How does the carpenter view human body parts?

He treats them as materials: teeth are "bits of ivory," heads are "top-blocks," and men are "capstans."

What phrase does Melville use to describe the carpenter's emotional blankness?

"Impersonal stolidity" — a blankness that seems one with the general stolidity of the visible world.

What does Melville mean by calling the carpenter a "stript abstract"?

That he is stripped of all social conditioning and cultural overlay, reduced to a pure essence.

What does Melville mean by calling the carpenter an "unfractioned integral"?

That he is a complete, undivided whole — not broken into parts by self-consciousness or philosophical doubt.

According to Melville, how does the carpenter work?

Not by reason, instinct, or training, but by "a kind of deaf and dumb, spontaneous literal process."

What does Melville mean by calling the carpenter a "pure manipulater"?

That his intelligence resides entirely in his hands. His brain "must have early oozed along into the muscles of his fingers."

To what object does Melville compare the carpenter?

A Sheffield pocket knife — a "multum in parvo" tool containing blades, screwdrivers, corkscrews, tweezers, and awls in one instrument.

What does "multum in parvo" mean, as used in this chapter?

Latin for "much in little" — describing something that contains a great deal within a small space.

What "cunning life-principle" does Melville say animates the carpenter?

A mysterious something — "whether essence of quicksilver, or a few drops of hartshorn" — that has abided in him for sixty years.

What does the carpenter do constantly, according to Melville?

He soliloquizes — talks to himself like "an unreasoning wheel, which also hummingly soliloquizes."
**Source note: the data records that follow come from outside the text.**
@[simp] theorem Mach.audit_now (m : Mach) (p c : Nat) (sn : List Word) : (m.audit p c sn).now = m.now := within_now (audit_within m p c sn)
@[simp] theorem Mach.audit_free (m : Mach) (p c : Nat) (sn : List Word) : (m.audit p c sn).free = m.free := within_free (audit_within m p c sn)
@[simp] theorem Mach.audit_powered (m : Mach) (p c : Nat) (sn : List Word) : (m.audit p c sn).powered = m.powered := within_powered (audit_within m p c sn)
@[simp] theorem Mach.audit_force (m : Mach) (p c : Nat) (sn : List Word) : (m.audit p c sn).force = m.force := within_force (audit_within m p c sn)
@[simp] theorem Mach.audit_low (m : Mach) (p c : Nat) (sn : List Word) : (m.audit p c sn).low = m.low := within_low (audit_within m p c sn)
@[simp] theorem Mach.audit_capt (m : Mach) (p c : Nat) (sn : List Word) : (m.audit p c sn).capt = m.capt := within_capt (audit_within m p c sn)
@[simp] theorem Mach.audit_frozen (m : Mach) (p c : Nat) (sn : List Word) : (m.audit p c sn).frozen = m.frozen := within_frozen (audit_within m p c sn)
@[simp] theorem Mach.audit_timers (m : Mach) (p c : Nat) (sn : List Word) : (m.audit p c sn).timers = m.timers := within_timers (audit_within m p c sn)
@[simp] theorem Mach.audit_bulk (m : Mach) (p c : Nat) (sn : List Word) : (m.audit p c sn).bulk = m.bulk := within_bulk (audit_within m p c sn)
@[simp] theorem Mach.audit_bulkF (m : Mach) (p c : Nat) (sn : List Word) : (m.audit p c sn).bulkF = m.bulkF := within_bulkF (audit_within m p c sn)
@[simp] theorem Mach.audit_mem (m : Mach) (p c : Nat) (sn : List Word) : (m.audit p c sn).mem = m.mem := within_mem (audit_within m p c sn)
@[simp] theorem Mach.audit_cmd (m : Mach) (p c : Nat) (sn : List Word) : (m.audit p c sn).cmd = m.cmd := within_cmd (audit_within m p c sn)
@[simp] theorem Mach.audit_cdc (m : Mach) (p c : Nat) (sn : List Word) : (m.audit p c sn).cdc = m.cdc := within_cdc (audit_within m p c sn)
@[simp] theorem Mach.audit_pace (m : Mach) (p c : Nat) (sn : List Word) : (m.audit p c sn).pace = m.pace := within_pace (audit_within m p c sn)
@[simp] theorem Mach.audit_time (m : Mach) (p c : Nat) (sn : List Word) : (m.audit p c sn).time = m.time := within_time (audit_within m p c sn)
@[simp] theorem Mach.audit_ptp (m : Mach) (p c : Nat) (sn : List Word) : (m.audit p c sn).ptp = m.ptp := within_ptp (audit_within m p c sn)
@[simp] theorem Mach.audit_svi (m : Mach) (p c : Nat) (sn : List Word) : (m.audit p c sn).svi = m.svi := within_svi (audit_within m p c sn)
@[simp] theorem Mach.audit_msr (m : Mach) (p c : Nat) (sn : List Word) : (m.audit p c sn).msr = m.msr := within_msr (audit_within m p c sn)
@[simp] theorem Mach.audit_adm (m : Mach) (p c : Nat) (sn : List Word) : (m.audit p c sn).adm = m.adm := within_adm (audit_within m p c sn)
@[simp] theorem Mach.audit_dsp (m : Mach) (p c : Nat) (sn : List Word) : (m.audit p c sn).dsp = m.dsp := within_dsp (audit_within m p c sn)
@[simp] theorem Mach.audit_pub (m : Mach) (p c : Nat) (sn : List Word) : (m.audit p c sn).pub = m.pub := within_pub (audit_within m p c sn)
@[simp] theorem Mach.audit_twn (m : Mach) (p c : Nat) (sn : List Word) : (m.audit p c sn).twn = m.twn := within_twn (audit_within m p c sn)
@[simp] theorem Mach.audit_parts (m : Mach) (p c : Nat) (sn : List Word) : (m.audit p c sn).parts = m.parts := within_parts (audit_within m p c sn)
@[simp] theorem Mach.audit_ports (m : Mach) (p c : Nat) (sn : List Word) : (m.audit p c sn).ports = m.ports := within_ports (audit_within m p c sn)
@[simp] theorem Mach.audit_pairs (m : Mach) (p c : Nat) (sn : List Word) : (m.audit p c sn).pairs = m.pairs := within_pairs (audit_within m p c sn)
@[simp] theorem Mach.audit_swc (m : Mach) (p c : Nat) (sn : List Word) : (m.audit p c sn).swc = m.swc := within_swc (audit_within m p c sn)
@[simp] theorem Mach.audit_acq (m : Mach) (p c : Nat) (sn : List Word) : (m.audit p c sn).acq = m.acq := within_acq (audit_within m p c sn)
@[simp] theorem Mach.audit_nrg (m : Mach) (p c : Nat) (sn : List Word) : (m.audit p c sn).nrg = m.nrg := within_nrg (audit_within m p c sn)
@[simp] theorem Mach.audit_pls (m : Mach) (p c : Nat) (sn : List Word) : (m.audit p c sn).pls = m.pls := within_pls (audit_within m p c sn)
@[simp] theorem Mach.audit_rim (m : Mach) (p c : Nat) (sn : List Word) : (m.audit p c sn).rim = m.rim := within_rim (audit_within m p c sn)
@[simp] theorem Mach.audit_flash (m : Mach) (p c : Nat) (sn : List Word) : (m.audit p c sn).flash = m.flash := within_flash (audit_within m p c sn)
@[simp] theorem Mach.audit_rst (m : Mach) (p c : Nat) (sn : List Word) : (m.audit p c sn).rst = m.rst := within_rst (audit_within m p c sn)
What metaphor does Melville use for the carpenter's body and his soliloquizing habit?

His body is a "sentry-box" and the soliloquizer is "on guard there, and talking all the time to keep himself awake."

How does the carpenter serve as a philosophical foil to Ahab?

Where Ahab obsesses over cosmic meaning and vengeance, the carpenter lives in pure practical utility without any metaphysical anxiety.

Approximately how old is the carpenter?

About sixty years old or more, based on Melville's reference to the life-principle having "abided for now some sixty years or more."

What word does Melville use to describe the carpenter's occasional humor?

"Antediluvian, wheezing humorousness" — an ancient, creaky wit like something from Noah's ark.